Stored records
☆ ☆ ☆ ☆
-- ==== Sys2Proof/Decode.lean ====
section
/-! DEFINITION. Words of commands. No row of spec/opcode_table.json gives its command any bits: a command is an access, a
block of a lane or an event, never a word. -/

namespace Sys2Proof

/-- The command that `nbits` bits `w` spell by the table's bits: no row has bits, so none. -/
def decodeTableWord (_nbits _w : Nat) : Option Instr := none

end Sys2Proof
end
☆ ☆ ☆ ☆
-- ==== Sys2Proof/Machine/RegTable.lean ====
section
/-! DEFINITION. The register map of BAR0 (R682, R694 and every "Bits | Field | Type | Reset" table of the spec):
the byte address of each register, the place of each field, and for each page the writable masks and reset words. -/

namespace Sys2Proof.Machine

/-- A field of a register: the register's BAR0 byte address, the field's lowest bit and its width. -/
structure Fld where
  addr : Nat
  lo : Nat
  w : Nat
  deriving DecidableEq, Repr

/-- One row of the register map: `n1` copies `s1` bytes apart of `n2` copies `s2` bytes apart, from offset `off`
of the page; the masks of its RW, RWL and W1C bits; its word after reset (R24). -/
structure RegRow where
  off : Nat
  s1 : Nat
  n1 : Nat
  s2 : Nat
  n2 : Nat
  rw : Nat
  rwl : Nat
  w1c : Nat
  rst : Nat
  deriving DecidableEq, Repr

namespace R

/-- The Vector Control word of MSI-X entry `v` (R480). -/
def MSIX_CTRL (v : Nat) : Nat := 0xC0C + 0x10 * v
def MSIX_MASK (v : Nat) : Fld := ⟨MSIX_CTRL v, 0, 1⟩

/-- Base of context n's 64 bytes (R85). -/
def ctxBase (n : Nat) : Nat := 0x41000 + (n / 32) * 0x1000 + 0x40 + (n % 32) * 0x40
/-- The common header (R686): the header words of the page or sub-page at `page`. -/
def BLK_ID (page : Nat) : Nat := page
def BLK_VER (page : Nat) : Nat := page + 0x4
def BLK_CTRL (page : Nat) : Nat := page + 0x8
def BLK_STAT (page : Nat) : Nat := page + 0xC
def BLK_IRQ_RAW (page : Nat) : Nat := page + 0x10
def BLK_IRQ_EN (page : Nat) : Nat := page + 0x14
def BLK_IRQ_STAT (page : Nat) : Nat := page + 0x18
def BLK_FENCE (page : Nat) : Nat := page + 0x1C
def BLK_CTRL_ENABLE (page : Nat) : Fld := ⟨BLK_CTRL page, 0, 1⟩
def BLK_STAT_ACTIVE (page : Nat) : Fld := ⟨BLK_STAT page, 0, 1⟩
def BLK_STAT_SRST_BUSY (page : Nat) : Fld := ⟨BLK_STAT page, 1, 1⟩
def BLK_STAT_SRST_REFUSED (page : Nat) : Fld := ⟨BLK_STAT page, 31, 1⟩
☆ ☆ ☆ ☆
* _PROBLEM STATEMENT_: Lines in the data that hold "DEFINITION" must be located and copied.

* _SOLUTION TO THIS EXERCISE_:
/-! DEFINITION. Words of commands. No row of spec/opcode_table.json gives its command any bits: a command is an access, a
/-! DEFINITION. The register map of BAR0 (R682, R694 and every "Bits | Field | Type | Reset" table of the spec):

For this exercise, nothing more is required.